Ashmolean Müzesini ziyaret edilmesi gereken bir yerdir ancak zamanınız kısıtlıysa veya ilginizi sınırlı bir konu çekiyorsa müzedeki işaretleri takip ederek ziyaret sürenizi verimli şekilde kullanabilirsiniz.


Oxford Doğal Tarih Müzesi


Oxford Üniversitesi’nin Doğal Tarih Müzesi Oxford’a geldiğinizde görmenizin şart olduğu yerlerden biri. Klasik müzelerden sıkılmış olsanız veya müzeler ilginizi çekmese dahi buradan hoşlanacaksınız.

Oxford University Museum of Natural History ücretsiz olmasının yanında aileler ve küçük çocuklar için de harika zaman geçirilebilecek bir yer. Çocuklara özel etkinlikler sürekli olarak düzenlendiği için gelmeden önce websitesini kontrol etmekte fayda var. Dahası özel bir etkinlik olmasa dahi çocukların keşfetmesi için harika bir alan sunuluyor.
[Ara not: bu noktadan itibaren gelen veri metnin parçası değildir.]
/-- A write to TIME.FB_INC outside 1.9 to 2.1 ns completes with an error response and changes nothing but SYS.ACC_ERR (R172), and for a
host HOST.WERR (R468). -/
def Obligations.FbIncOutOfRangeIsRefused : Prop :=
  ∀ (s : State) (req : Req) (value : Nat), s.awake → s.settled → s.admits req pTime 0x064 → 10 * value < 19 * 2 ^ 24 ∨ 21 * 2 ^ 24 < 10 * value →
    ∃ t, exec (.fbInc req value) s = .next t ∧ .resp req false ∈ t.hub.out ∧ t.hub.get pTime TIME.FB_INC_INC = s.hub.get pTime TIME.FB_INC_INC ∧
      t.hub.keeps s.hub ([SYS.ACC_ERR_REQ.on pSys, SYS.ACC_ERR_PAGE.on pSys, SYS.ACC_ERR_OFFSET.on pSys] ++ responsePlaces req ++ endPlaces)

/-- A write to the CNT of a pair that is the encoder of a Track source completes with an error response and changes nothing (R340) but,
for a host, HOST.WERR (R468). -/
def Obligations.SourceCountIsNotWritten : Prop :=
  ∀ (s : State) (req : Req) (channel value : Nat), s.awake → s.settled → s.admits req (pCh channel) 0x058 → s.found.chMode channel = 3 →
    s.found.sourcePair channel = true →
    ∃ t, exec (.cnt req channel value) s = .next t ∧ .resp req false ∈ t.hub.out ∧ t.hub.keeps s.hub (responsePlaces req ++ endPlaces)

/-- A SEND to a mailbox that is FULL fails with cause 2, which MBX.ERR records with its requester and mailbox and ERR_CNT counts; the message
stays as it is (R481); for a host HOST.WERR records the error response too (R468). -/
def Obligations.SendToAFullMailboxFails : Prop :=
  ∀ (s : State) (req : Req) (mailbox len : Nat), s.awake → s.settled → s.admits req pMbx 0x0C0 → mailbox < 16 → s.found.mailboxOn mailbox = true →
    req.code = s.found.mailCfg mailbox (MBX.CFG_WRITER mailbox) → s.found.full mailbox = true →
    ∃ t, exec (.send req mailbox len) s = .next t ∧ .resp req false ∈ t.hub.out ∧ t.hub.get pMbx MBX.ERR_CAUSE = 2 ∧
      t.hub.get pMbx MBX.ERR_MBX = mailbox ∧ t.hub.get pMbx MBX.ERR_REQ = req.code ∧
      t.hub.keeps s.hub ([MBX.ERR_REQ.on pMbx, MBX.ERR_MBX.on pMbx, MBX.ERR_CAUSE.on pMbx, MBX.ERR_CNT_COUNT.on pMbx] ++ responsePlaces req ++ endPlaces)

/-- The bits that a fuse programming operation finds blown stay blown: no fuse bit goes back to 0 (R552). -/
def Obligations.FusesStayBlown : Prop :=
  ∀ (s t : State) (blown k i : Nat), s.settled → exec (.otpProgDone blown) s = .next t → i < 32 → bitOf (s.hub.fuse k) i = true → bitOf (t.hub.fuse k) i = true

/-- HOST_IRQ_N is low in QSPI operation while some vector is pending and not masked, and is released with PCI Express in effect or no host;
a host clears pending vectors by writing 1 to their bits, and clears no others (R471). The two words of VPEND hold 32 bits each. -/
def Obligations.HostInterruptLine : Prop :=
  (∀ h : Hub, h.hostIf ≠ 2 → h.hostIrqLow = false) ∧
  (∀ h : Hub, h.hostIf = 2 → h.get pHost HOST.VPEND_LO_PEND < 2 ^ 32 → h.get pHost HOST.VPEND_HI_PEND < 2 ^ 32 →
    (h.hostIrqLow = true ↔ ∃ v, v < 64 ∧ h.vectorPending v = true ∧
      bitOf (h.get pHost (if v < 32 then HOST.VMASK_LO_MASK else HOST.VMASK_HI_MASK)) (v % 32) = false)) ∧
  (∀ (s : State) (req : Req) (high : Bool) (bits v : Nat), v < 64 → s.awake → s.settled → s.admits req pHost (if high then 0x064 else 0x060) →
    ∃ t, exec (.vpend req high bits) s = .next t ∧
      t.hub.vectorPending v = (s.hub.vectorPending v && !(high == decide (32 ≤ v) && bitOf bits (v % 32))))

/-- An instruction of a Prism engine that computes a result or loads a word changes no register but its destination and INSTR_COUNT, of its
engine only PC, where the manual says so Z, N and C, and the ticks that it takes, and no memory (R407, R408). -/
def Obligations.PrismResultFrame : Prop :=
  ∀ (s t : State) (unit : Nat), s.settled →
    (∀ c ∈ [Instr.add unit, .sub unit, .and unit, .or unit, .xor unit, .shl unit, .shr unit, .sar unit, .addi unit, .mul unit],
      exec c s = .next t →
        t.hub.registersBut s.hub ([(PRS.W_VALUE (dOf (s.found.fetched unit) % 8)).on (pPrs unit), PRS.INSTR_COUNT.on (pPrs unit)] ++ endPlaces) ∧
        { t.hub.rest with prs := [] } = { s.hub.rest with prs := [] } ∧
        (∀ e, e ≠ unit → t.hub.eng e = s.hub.eng e) ∧
        { (t.hub.eng unit).still with z := false, n := false, c := false } = { (s.hub.eng unit).still with z := false, n := false, c := false }) ∧
    (∀ c ∈ [Instr.ldi unit, .lui unit, .mov unit, .ld unit, .djnz unit, .pin unit],
      exec c s = .next t →
        t.hub.registersBut s.hub ([(PRS.W_VALUE (dOf (s.found.fetched unit) % 8)).on (pPrs unit), PRS.INSTR_COUNT.on (pPrs unit)] ++ endPlaces) ∧
        { t.hub.rest with prs := [] } = { s.hub.rest with prs := [] } ∧
        (∀ e, e ≠ unit → t.hub.eng e = s.hub.eng e) ∧
        (t.hub.eng unit).still = (s.hub.eng unit).still) ∧
    (∀ c ∈ [Instr.nop unit, .jmp unit, .jcc unit],
      exec c s = .next t →
        t.hub.registersBut s.hub (PRS.INSTR_COUNT.on (pPrs unit) :: endPlaces) ∧
        { t.hub.rest with prs := [] } = { s.hub.rest with prs := [] } ∧
        (∀ e, e ≠ unit → t.hub.eng e = s.hub.eng e) ∧
        (t.hub.eng unit).still = (s.hub.eng unit).still)

/-- ST stores one word of data memory: every byte of the Prism memories outside the word at the address the instruction computes reads as
before, no register but INSTR_COUNT changes, and of its engine only PC and the ticks that it takes (R407). -/
def Obligations.PrismStoreFrame : Prop :=
  ∀ (s t : State) (unit : Nat), s.settled → exec (.st unit) s = .next t →
    (∀ a, a < 0x10000 * unit + 0x1000 + 4 * s.found.dataAddr unit (s.found.fetched unit) ∨
        0x10000 * unit + 0x1000 + 4 * s.found.dataAddr unit (s.found.fetched unit) + 4 ≤ a →
      Mem.read t.hub.prsMem a = Mem.read s.hub.prsMem a) ∧
    t.hub.registersBut s.hub (PRS.INSTR_COUNT.on (pPrs unit) :: endPlaces) ∧
    { t.hub.rest with prs := [], prsMem := [] } = { s.hub.rest with prs := [], prsMem := [] } ∧
    (∀ e, e ≠ unit → t.hub.eng e = s.hub.eng e) ∧ (t.hub.eng unit).still = (s.hub.eng unit).still

/-- A write to program memory, to a mailbox's data or to the publish buffer changes no byte of that memory outside those it stores to, at the
address it names, and nothing at all of the other two (R234, R396, R480). -/
def Obligations.BufferWriteFrame : Prop :=
  (∀ (s t : State) (req : Req) (unit i value : Nat), s.settled → exec (.programMemoryWrite req unit (some i) value) s = .next t →
    (∀ a, a < 0x10000 * unit + 4 * i ∨ 0x10000 * unit + 4 * i + 4 ≤ a → Mem.read t.hub.prsMem a = Mem.read s.hub.prsMem a) ∧
    t.hub.host = s.hub.host ∧ t.hub.atr = s.hub.atr) ∧
  (∀ (s t : State) (req : Req) (off size value : Nat), s.settled → exec (.mailboxDataWrite req off size value) s = .next t →
    (∀ a, a < off - 0xC00 ∨ off - 0xC00 + size ≤ a → Mem.read t.hub.host.mail a = Mem.read s.hub.host.mail a) ∧
    t.hub.prsMem = s.hub.prsMem ∧ t.hub.atr = s.hub.atr) ∧
  (∀ (s t : State) (req : Req) (offset size value : Nat), s.settled → exec (.publishBufferWrite req offset size value) s = .next t →
    (∀ a, a < offset ∨ offset + size ≤ a → Mem.read t.hub.atr.shadow a = Mem.read s.hub.atr.shadow a) ∧
    t.hub.prsMem = s.hub.prsMem ∧ t.hub.host = s.hub.host)

/-- A soft reset empties the transmit, receive and stamp FIFOs of a serial controller; while it is fenced a push completes with an error
response and changes nothing (for a host, but HOST.WERR), and the oldest received entry can still be popped (R365). -/
def Obligations.SerialFifosAcrossResetAndFence : Prop :=
  (∀ (s : State) (req : Req) (page : Nat), kindOf page ∈ [some Kind.uart, some Kind.spi, some Kind.i2c] → s.awake → s.admits req page 0x008 →
    ∃ g : Hub, exec (.srst req page) s = .next (s.ends g) ∧ (g.ser page).tx = [] ∧ (g.ser page).rx = [] ∧ (g.ser page).stamps = []) ∧
  (∀ (s : State) (req : Req) (page off value : Nat), s.awake → s.settled → s.admits req page off → pushPlace page off = true → s.hub.modeEff ≠ .held →
    s.hub.fenced page = true →
    ∃ t, exec (.txd req page off value) s = .next t ∧ .resp req false ∈ t.hub.out ∧ t.hub.keeps s.hub (responsePlaces req ++ endPlaces)) ∧
  (∀ (s : State) (req : Req) (page off e : Nat) (l : List Nat), s.awake → s.settled → s.admitsRead req page off → popPlace page off = true →
    (s.hub.ser page).rx = e :: l → (s.hub.ser page).i2c.due = [] →
    ∃ t, exec (.rxd req page off) s = .next t ∧ .data req e ∈ t.hub.out ∧ (t.hub.ser page).rx = l)

/-- A commit that a check of its validation refuses, or that is refused because its instant came first, leaves every committed value, the
seal state and the mode as they were; in Transparent the hub then moves to Held (R53, R59). -/
def Obligations.RefusedCommitKeepsTheConfiguration : Prop :=
  ∀ s : State, s.awake → s.hub.get pSys SYS.COMMIT_STATE_STATE = 1 →
    ∀ c : Instr, (c = .validationEnd false ∧
        (s.found.sealCheck (s.found.sealMatches s.found.sealOf)).foldl (fun a x => insertFailure x a) s.found.failing ≠ [] ∨
        c = .commitRefusedLate ∧ s.hub.sys.commitCmd = 3) →
      ∃ g : Hub, exec c s = .next (s.ends (if s.hub.mode = .transparent then g.enterMode .held 0x22 else g)) ∧
        g.get pSys SYS.COMMIT_STATE_LAST_RESULT = 4 ∧ g.get pSys SYS.COMMIT_STATE_STATE = 0 ∧
        g.staged = s.hub.staged ∧ g.committed = s.hub.committed ∧ g.get pSys SYS.SEAL_STATE_STATE = s.hub.get pSys SYS.SEAL_STATE_STATE ∧
        g.mode = s.hub.mode ∧ g.rest = { s.hub.rest with sys := { s.hub.sys with commitCmd := 0, due := [] } }
end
Tarihi bir binada yer alan Oxford Doğal Tarih Müzesine girdiğinizde sizi dev dinozor iskeletleri karşılayacak. Kapının girişinde doldurulmuş siyah ayı ve bozayıyı müzenin içindeki hemen her türden doldurulmuş hayvanlar izlemektedir. Çakal, kaplan, maymun gibi vahşi doğanın tüm hayvanlarını görebilirsiniz. Ayrıca geniş bir böcek koleksiyonu da var. Müzede sergilenen hayvanların bir kısmına çocukların dokunmasına da müsade edilmektedir.  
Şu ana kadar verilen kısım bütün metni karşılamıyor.